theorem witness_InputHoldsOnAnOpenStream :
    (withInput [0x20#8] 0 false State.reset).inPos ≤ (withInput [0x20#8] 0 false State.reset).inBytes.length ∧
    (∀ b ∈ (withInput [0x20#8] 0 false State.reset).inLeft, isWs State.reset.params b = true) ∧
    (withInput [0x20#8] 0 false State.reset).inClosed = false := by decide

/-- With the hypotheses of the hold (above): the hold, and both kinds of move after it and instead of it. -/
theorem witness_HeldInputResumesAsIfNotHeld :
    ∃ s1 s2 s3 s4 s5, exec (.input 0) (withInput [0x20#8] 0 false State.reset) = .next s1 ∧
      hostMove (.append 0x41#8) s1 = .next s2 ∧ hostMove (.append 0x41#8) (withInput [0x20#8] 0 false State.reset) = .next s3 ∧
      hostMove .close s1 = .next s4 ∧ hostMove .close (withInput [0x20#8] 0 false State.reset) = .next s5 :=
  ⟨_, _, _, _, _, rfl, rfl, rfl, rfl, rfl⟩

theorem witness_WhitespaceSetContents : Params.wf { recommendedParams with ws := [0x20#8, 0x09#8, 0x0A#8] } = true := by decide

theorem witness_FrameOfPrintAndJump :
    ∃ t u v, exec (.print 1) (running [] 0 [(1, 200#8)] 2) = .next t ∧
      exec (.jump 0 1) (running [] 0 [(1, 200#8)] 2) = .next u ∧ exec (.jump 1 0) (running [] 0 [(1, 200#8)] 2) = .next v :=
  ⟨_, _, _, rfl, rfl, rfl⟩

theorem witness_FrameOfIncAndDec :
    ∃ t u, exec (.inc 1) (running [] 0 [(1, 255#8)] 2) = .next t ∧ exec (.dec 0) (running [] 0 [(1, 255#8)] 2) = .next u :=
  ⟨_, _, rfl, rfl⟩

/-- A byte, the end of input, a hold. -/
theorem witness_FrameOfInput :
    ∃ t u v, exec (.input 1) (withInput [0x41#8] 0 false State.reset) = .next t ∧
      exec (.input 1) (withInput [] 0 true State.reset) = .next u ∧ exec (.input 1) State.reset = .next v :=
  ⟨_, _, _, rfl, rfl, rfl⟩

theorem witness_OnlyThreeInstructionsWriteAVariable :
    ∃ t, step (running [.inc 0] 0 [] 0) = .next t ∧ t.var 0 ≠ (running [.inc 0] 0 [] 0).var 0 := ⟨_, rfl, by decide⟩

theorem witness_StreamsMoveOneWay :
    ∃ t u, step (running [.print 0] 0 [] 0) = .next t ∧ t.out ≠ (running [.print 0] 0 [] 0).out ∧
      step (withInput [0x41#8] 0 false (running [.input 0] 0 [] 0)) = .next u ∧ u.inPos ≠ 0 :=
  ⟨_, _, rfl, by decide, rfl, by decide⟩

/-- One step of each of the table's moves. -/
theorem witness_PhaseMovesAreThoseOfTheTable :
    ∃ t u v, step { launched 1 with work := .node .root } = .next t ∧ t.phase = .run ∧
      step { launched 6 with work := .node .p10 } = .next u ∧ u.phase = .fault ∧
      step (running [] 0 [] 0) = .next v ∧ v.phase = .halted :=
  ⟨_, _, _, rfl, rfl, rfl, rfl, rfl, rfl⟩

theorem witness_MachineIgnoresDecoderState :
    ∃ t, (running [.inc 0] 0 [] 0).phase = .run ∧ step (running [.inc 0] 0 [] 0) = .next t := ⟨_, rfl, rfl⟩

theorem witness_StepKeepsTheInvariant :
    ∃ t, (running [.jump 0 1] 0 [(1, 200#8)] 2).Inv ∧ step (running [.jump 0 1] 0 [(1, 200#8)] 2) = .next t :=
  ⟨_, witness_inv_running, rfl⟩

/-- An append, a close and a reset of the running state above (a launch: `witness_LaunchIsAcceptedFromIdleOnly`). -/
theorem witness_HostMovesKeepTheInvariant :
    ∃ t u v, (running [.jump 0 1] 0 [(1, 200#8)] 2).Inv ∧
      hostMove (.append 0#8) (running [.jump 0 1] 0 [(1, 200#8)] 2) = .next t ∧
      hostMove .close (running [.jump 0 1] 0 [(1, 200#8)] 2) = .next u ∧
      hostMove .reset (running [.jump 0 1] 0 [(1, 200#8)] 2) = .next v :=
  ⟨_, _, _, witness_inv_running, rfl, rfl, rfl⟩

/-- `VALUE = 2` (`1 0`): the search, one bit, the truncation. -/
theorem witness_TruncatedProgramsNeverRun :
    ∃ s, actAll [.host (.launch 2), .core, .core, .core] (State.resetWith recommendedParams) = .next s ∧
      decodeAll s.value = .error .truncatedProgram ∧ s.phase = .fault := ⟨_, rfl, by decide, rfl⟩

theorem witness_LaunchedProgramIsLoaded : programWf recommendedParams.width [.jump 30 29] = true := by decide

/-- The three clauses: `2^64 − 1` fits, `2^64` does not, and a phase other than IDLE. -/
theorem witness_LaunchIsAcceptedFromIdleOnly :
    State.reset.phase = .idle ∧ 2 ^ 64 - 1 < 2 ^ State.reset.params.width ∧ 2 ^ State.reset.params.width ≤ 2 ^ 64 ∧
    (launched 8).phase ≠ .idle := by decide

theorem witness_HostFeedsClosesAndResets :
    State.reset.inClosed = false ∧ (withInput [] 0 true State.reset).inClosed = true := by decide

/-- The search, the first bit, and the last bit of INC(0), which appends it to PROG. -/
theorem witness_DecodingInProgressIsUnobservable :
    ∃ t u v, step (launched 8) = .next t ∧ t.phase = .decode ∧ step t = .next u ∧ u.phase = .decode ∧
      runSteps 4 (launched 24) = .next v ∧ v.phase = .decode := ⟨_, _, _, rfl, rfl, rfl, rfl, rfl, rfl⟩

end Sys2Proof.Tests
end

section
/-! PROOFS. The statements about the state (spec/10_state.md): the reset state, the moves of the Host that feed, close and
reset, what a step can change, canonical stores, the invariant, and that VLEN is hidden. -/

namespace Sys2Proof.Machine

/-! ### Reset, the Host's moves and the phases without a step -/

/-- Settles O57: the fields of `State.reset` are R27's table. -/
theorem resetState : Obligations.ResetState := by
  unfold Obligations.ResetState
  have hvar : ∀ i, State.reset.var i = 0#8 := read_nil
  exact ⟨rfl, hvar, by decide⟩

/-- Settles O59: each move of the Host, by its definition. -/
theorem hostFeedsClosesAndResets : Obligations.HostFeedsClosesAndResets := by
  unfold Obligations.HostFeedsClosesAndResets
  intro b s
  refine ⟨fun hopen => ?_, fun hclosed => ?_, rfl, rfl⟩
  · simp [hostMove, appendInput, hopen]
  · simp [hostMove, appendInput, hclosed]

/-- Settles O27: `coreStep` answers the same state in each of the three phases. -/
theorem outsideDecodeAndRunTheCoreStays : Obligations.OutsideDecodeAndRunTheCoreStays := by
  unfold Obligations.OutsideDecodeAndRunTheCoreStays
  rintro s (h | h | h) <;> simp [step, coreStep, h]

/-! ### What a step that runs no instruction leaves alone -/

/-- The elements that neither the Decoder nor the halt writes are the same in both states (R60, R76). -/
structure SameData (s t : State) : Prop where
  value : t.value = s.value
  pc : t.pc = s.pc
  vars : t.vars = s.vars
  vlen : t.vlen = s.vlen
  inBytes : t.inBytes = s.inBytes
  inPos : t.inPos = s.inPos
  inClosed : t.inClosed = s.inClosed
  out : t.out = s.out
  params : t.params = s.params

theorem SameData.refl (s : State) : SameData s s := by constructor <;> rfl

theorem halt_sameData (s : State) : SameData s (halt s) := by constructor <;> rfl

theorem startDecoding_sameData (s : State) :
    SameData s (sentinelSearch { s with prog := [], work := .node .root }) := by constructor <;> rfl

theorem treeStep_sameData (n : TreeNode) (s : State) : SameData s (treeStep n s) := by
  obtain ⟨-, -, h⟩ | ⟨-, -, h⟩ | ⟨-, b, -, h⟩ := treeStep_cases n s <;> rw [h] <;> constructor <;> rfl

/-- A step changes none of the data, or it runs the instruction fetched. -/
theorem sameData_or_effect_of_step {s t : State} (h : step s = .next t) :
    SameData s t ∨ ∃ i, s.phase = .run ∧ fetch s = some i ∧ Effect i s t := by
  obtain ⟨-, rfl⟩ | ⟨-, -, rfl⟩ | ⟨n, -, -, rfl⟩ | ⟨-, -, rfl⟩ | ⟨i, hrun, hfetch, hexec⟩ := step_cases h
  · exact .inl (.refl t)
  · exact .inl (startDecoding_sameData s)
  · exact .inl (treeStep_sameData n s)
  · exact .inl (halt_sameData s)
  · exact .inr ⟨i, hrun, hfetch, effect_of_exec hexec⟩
──────────
In your answer, include only the lines above starting at the line that holds "vars : t.vars = s.vars" and ending at the line that holds "theorem startDecoding_sameData (s", copied exactly.

* Response to the task:
  vars : t.vars = s.vars
  vlen : t.vlen = s.vlen
  inBytes : t.inBytes = s.inBytes
  inPos : t.inPos = s.inPos
  inClosed : t.inClosed = s.inClosed
  out : t.out = s.out
  params : t.params = s.params

theorem SameData.refl (s : State) : SameData s s := by constructor <;> rfl

theorem halt_sameData (s : State) : SameData s (halt s) := by constructor <;> rfl

theorem startDecoding_sameData (s : State) :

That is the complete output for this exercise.